Besides the obvious boost in profile, what were the immediate benefits of having the spotlight shown on your film's visceral power?

It's definitely helpful; it makes people realize that this movie really pushed people's buttons. The thing I've seen the most online is people saying, "I want to see it!" And that feeds right into that: Why are we all fascinated with this stuff? We watch horror on the news every night, you know, but instead of just telling it in some sort of emotionally honest way they're selling Viagra and all that kind of stuff in between. They put all sorts of awful images in your head, and it's just a show! I've had my dinner ruined a couple of times just from the things they show. This film is one of those awful stories you hear on the top of the 6 'o clock news: "Here's the most awful thing that happened today!" But this is making you sit in it and examine it and live in that situation. And if you're sitting in a movie theater and you forget you're watching a movie and you start having a physical reaction to it, that's pretty awesome. That's better than 3-D, I can tell you that much.

If The Woman were to come with a warning label, what sort of warning would you give to folks like the man from the Q&A?

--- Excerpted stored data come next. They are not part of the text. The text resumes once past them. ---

/-- The first fault among the bytes of a run, one probe for each 64-byte line it touches. -/
def State.runFault (s : State) (c : Nat) (n : Need) (a : JobAddr) (len : Nat) : Option (BitVec 6 × Word) :=
  let off := match a with | .loc o => o | .dev v => v
  let lines := (off + len - 1) / 64 - off / 64 + 1
  ((List.range lines).map fun i => if i = 0 then 0 else (off / 64 + i) * 64 - off).findSome? fun d =>
    match s.meet c n (a.add d) with
    | .fault cause x => some (cause, x)
    | _ => none

/-- One byte a job reads; port areas read as zero (R183). -/
def State.jobRead (s : State) (c : Nat) (a : JobAddr) : Nat :=
  match s.meet c needR a with
  | .key k => s.seen (dieOf c) k 1
  | _ => 0

/-- The block that counts the misused port accesses of a launch: DROPS of its root (R183, Table 7-10) (log entry 83). -/
def State.dropAt (s : State) (die : Nat) (rcb : Nat) : State :=
  match s.devKey? die true needRW (rcb + 0x60) with
  | none => s
  | some k => s.store k 4 ((s.rd k 4 + 1) % 2 ^ 32)

/-- One byte a job writes; a write to a port area is dropped (R183). -/
def State.jobWrite (s : State) (c : Nat) (a : JobAddr) (x : Nat) : State :=
  match s.meet c needW a with
  | .key k =>
    let s1 := s.putBy (dieOf c) k 1 x
    match a with
    | .loc _ => s1
    | .dev v => s1.notePage (s.core c).launch v
  | _ => s

/-- The launches whose port areas some bytes reach. -/
def State.portsOf (s : State) (c : Nat) (as : List JobAddr) : List Nat :=
  as.foldl (fun ls a => match s.meet c needW a with
    | .port l _ => if ls.contains l then ls else l :: ls
    | _ => ls) []

/-- The bytes that a job writes as one access: a misuse of a port area counts once for it (R183) (log entry 83). -/
def State.jobWrites (s : State) (c : Nat) (ws : List (JobAddr × Nat)) : State :=
  let s1 := ws.foldl (fun (t : State) w => t.jobWrite c w.1 w.2) s
  (s.portsOf c (ws.map Prod.fst)).foldl (fun (t : State) l => match t.launch? (some l) with
    | some l => t.dropAt (dieOf c) l.root.toNat
    | none => t) s1

/-! ## The end of a job -/

/-- The status doubleword (Table 11-3) (log entry 48). -/
def Job.statusWord (j : Job) (code : Nat) (fcause : BitVec 6) : Nat :=
  (if j.kind = .rdsend then 0 else j.prog) % 2 ^ 32 * 2 ^ 32 + fcause.toNat * 2 ^ 24 + j.fl.toNat % 64 * 2 ^ 8 + code

/-- The array of a matrix job or of the streams a CSTRM feeds. -/
def Job.array (j : Job) : Nat := if j.kind = .cstrm then fld (j.p 5) 10 1 else j.eng
/-- The sub-array (quarter) of a matrix job or CSTRM. -/
def Job.quarter (j : Job) : Nat := if j.kind = .cstrm then fld (j.p 5) 11 2 else j.sb.toNat / 4
/-- Planes, rows and bytes of a row of a copy (Table 11-4). -/
def cpPlanes (ps : List Word) : Nat := fld (ps.getD 2 0#64) 44 20 + 1
def cpRows (ps : List Word) : Nat := fld (ps.getD 2 0#64) 24 20 + 1
def cpLen (ps : List Word) : Nat := fld (ps.getD 2 0#64) 0 24
def cpTotal (ps : List Word) : Nat := cpPlanes ps * cpRows ps * cpLen ps
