-- ==== Sys2Proof/Machine/Deferral.lean ====
section
/-! DEFINITION. The deferral queue (spec/07 R168 to R171). The rings of spilled elements stand in `dqSpill`; their layout
in memory is not architected (R180; log entry 18). -/

namespace Sys2Proof.Machine

def Core.path (x : Core) (p : Nat) : List DqElem := x.dq.toList.getD p []
def Core.spilled (x : Core) (p : Nat) : List DqElem := x.dqSpill.toList.getD p []
def Core.onChip (x : Core) : Nat := (x.dq.toList.map List.length).sum

/-- Append one element to a path: on chip where nothing of the path is spilled and there is room (R168) (log entry 18). -/
def Core.defer1 (x : Core) (p : Nat) (e : DqElem) : Core :=
  if (x.spilled p).isEmpty && x.onChip < 4096 then { x with dq := x.dq.setIfInBounds p (x.path p ++ [e]) }
  else { x with dqSpill := x.dqSpill.setIfInBounds p (x.spilled p ++ [e]) }

/-- NV and PATH (R169). -/
def dqNv (o : Vec) : Nat := (vx o).x8.toNat % 4
def dqPath (o : Vec) : Nat := (vx o).x8.toNat / 4 % 4

def dqLanes (o : Vec) : Nat := vWidth o.wd / 32

/-- DEFER: ALLOT, before any lane is appended, where QPOOL lacks 32 bytes for an element to spill or the path would
pass 2^32 - 1 elements (R170). -/
def execDefer (o : Vec) (s : State) : Out :=
  let regs := (List.range (dqNv o + 1)).map fun k => Reg.v (o.va + BitVec.ofNat 5 k)
  guarded (o.ext.map VecX.g) (.v o.vb :: regs ++ maskReg (vx o).msk) s fun s =>
    let x := s.me
    let p := dqPath o
    let b := vBase o.lg
    let els := ((List.range (dqLanes o)).filter fun i => laneOn (s.vMask o) (b + 32 * i)).map fun i =>
      let get (r : BitVec 5) : Nat := vGet (x.getV r) (b + 32 * i) 32
      { tag := BitVec.ofNat 16 (get o.vb),
        vals := (List.range (dqNv o + 1)).map fun k => BitVec.ofNat 32 (get (o.va + BitVec.ofNat 5 k)) : DqElem }
    let y := els.foldl (fun a e => a.defer1 p e) x
    let spills := (y.spilled p).length - (x.spilled p).length
    let total := (y.path p).length + (y.spilled p).length
    let pool := s.me.region.map Region.pool
    let have32 := match pool with
      | some q => 32 * spills ≤ s.dev (dieOf s.cur) q 8
      | none => false
    if 2 ^ 32 ≤ total || 0 < spills && !have32 then trapOut cALLOT (BitVec.ofNat 64 (2 ^ 61)) s
    else
      let s1 := s.setMe y
      .next (match pool with
        | some q => if spills = 0 then s1 else s1.pool (dieOf s.cur) q (-(32 * spills : Nat))
        | none => s1)

/-- DQCNT: the counts at the issue of the bundle. -/
def execDqcnt (o : Vec) (s : State) : Out :=
  guarded (o.ext.map VecX.g) [.v o.vd] s fun s =>
    let n := s.issue.dqc.getD (dqPath o) (0, 0)
    let b := vBase o.lg
    .next (s.post 1 (.v o.vd (vOnes b 64) (vAt b 32 n.1 ||| vAt (b + 32) 32 (min (n.1 + n.2) 0xFFFFFFFF))))

/-- DQDRAIN: up to n elements on chip leave the path; empty lanes read 0 with the tag 0xFFFF_FFFF (log entry 46). -/
def execDqdrain (o : Vec) (s : State) : Out :=
  let regs := (List.range (dqNv o + 1)).map fun k => Reg.v (o.vd + BitVec.ofNat 5 k)
  guarded (o.ext.map VecX.g) (.v o.vb :: regs) s fun s =>
    let x := s.me
    let p := dqPath o
    let n := dqLanes o
    let b := vBase o.lg
    let got := (x.path p).take n
    let lane (f : Option DqElem → Nat) : VReg :=
      (List.range n).foldl (fun a i => a ||| vAt (b + 32 * i) 32 (f (got[i]?))) 0#1024
    let s1 := s.setMe { x with dq := x.dq.setIfInBounds p ((x.path p).drop n) }
    let s2 := (List.range (dqNv o + 1)).foldl (fun a k =>
      a.post 1 (.v (o.vd + BitVec.ofNat 5 k) (vOnes b (32 * n)) (lane fun e => match e with
        | some e => (e.vals.getD k 0#32).toNat
        | none => 0))) s1
    .next (s2.post 1 (.v o.vb (vOnes b (32 * n)) (lane fun e => match e with
      | some e => e.tag.toNat
      | none => 0xFFFFFFFF)))

/-- The oldest spilled elements of a path return on chip while there is room, crediting QPOOL (R168, R170) (log entry 18). -/
def State.refillDq (s : State) (c p : Nat) : State :=
  let x := s.core c
  let n := min (x.spilled p).length (4096 - x.onChip)
  let s1 := s.setCore c { x with dq := x.dq.setIfInBounds p (x.path p ++ (x.spilled p).take n),
                                 dqSpill := x.dqSpill.setIfInBounds p ((x.spilled p).drop n) }
  match x.region with
  | some g => if n = 0 then s1 else s1.pool (dieOf c) g.pool (32 * n : Nat)
  | none => s1

end Sys2Proof.Machine
end

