/-- One converted part: its code, its flags and the seed reached. -/
def drainPart (e : Engines) (arr : Nat) (x : Mx) (dfmt rnd sat i j part : Nat) (seed : BitVec 32) : Nat × Flags × BitVec 32 :=
  let w := x.word part i j
  let hi := e.accGet arr w
  let v : Res := if x.cacc then fop .add .f32 rne 0 hi (e.loGet arr w (x.word (x.parts + part) i j))
    else { bits := hi, fl := 0#7 }
  let sd := if rnd = 6 then xorshift seed else seed
  let r := convert .f32 (Nf.ofCode dfmt) (Codes.engine rnd sat) (if rnd = 6 then (sd >>> 8).toNat else 0) v.bits
  (r.bits, v.fl ||| r.fl, sd)

/-- MDRAIN's writes, with the flags of its conversions (log entry 49). -/
def State.mdrain (s : State) (c slot : Nat) (j : Job) : State :=
  let e := s.eng c
  let x := drainOf j.ps
  let p2 := j.p 2
  let dfmt := fld p2 48 4
  let w := (Nf.ofCode dfmt).width
  let r := (List.range x.m).foldl (fun (a : State × Flags × BitVec 32) i =>
    let row := (List.range (x.n * x.parts)).foldl (fun (b : Nat × Flags × BitVec 32) q =>
      let d := drainPart e j.eng x dfmt (fld p2 52 3) (fld p2 55 2) i (q / x.parts) (q % x.parts) b.2.2
      (b.1 + d.1 * 2 ^ (q * w), b.2.1 ||| d.2.1, d.2.2)) (0, a.2.1, a.2.2)
    let at' := fld p2 0 22 + i * drainStride j.ps
    let st := (List.range (drainRow j.ps x)).foldl (fun (t : State) b =>
      t.jobWrite c (.loc (at' + b)) (row.1 / 256 ^ b % 256)) a.1
    (st, row.2.1, row.2.2)) (s, j.fl, j.seed)
  r.1.setJob c slot { j with fl := r.2.1 }

/-! ## Start and end (R271, R266) -/

/-- JOB_START: an engine takes its oldest ready job (log entry 50). -/
def State.startJob (s : State) (c eng : Nat) : State :=
  match (s.core c).oldest c eng with
  | none => s
  | some x =>
    let sd := (x.2.p (if x.2.kind = .mdrain then 3 else 5)).setWidth 32
    let seed := if x.2.kind = .mdrain || x.2.kind = .skupd then (if sd = 0#32 then 1#32 else sd) else x.2.seed
    s.setJob c x.1 { x.2 with st := .running, seed := seed, start := (s.core c).cycle }

end Sys2Proof.Machine
end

That's a really good question. If you're afraid of something being brutally honest about the awful things that happen in this world, then don't watch it. It's nothing if not honest, and it very much plays like a nightmare because nobody's reacting to what's happening in a correct way and you don't know why that is until you've been through the film once. It's designed to be watched multiple times, and its designed to be completely different the second, third, and fourth time you watch it. But if you can't get past the first viewing... But if someone's getting physically upset and it's hurting them in some way, by all means don't watch it, get out!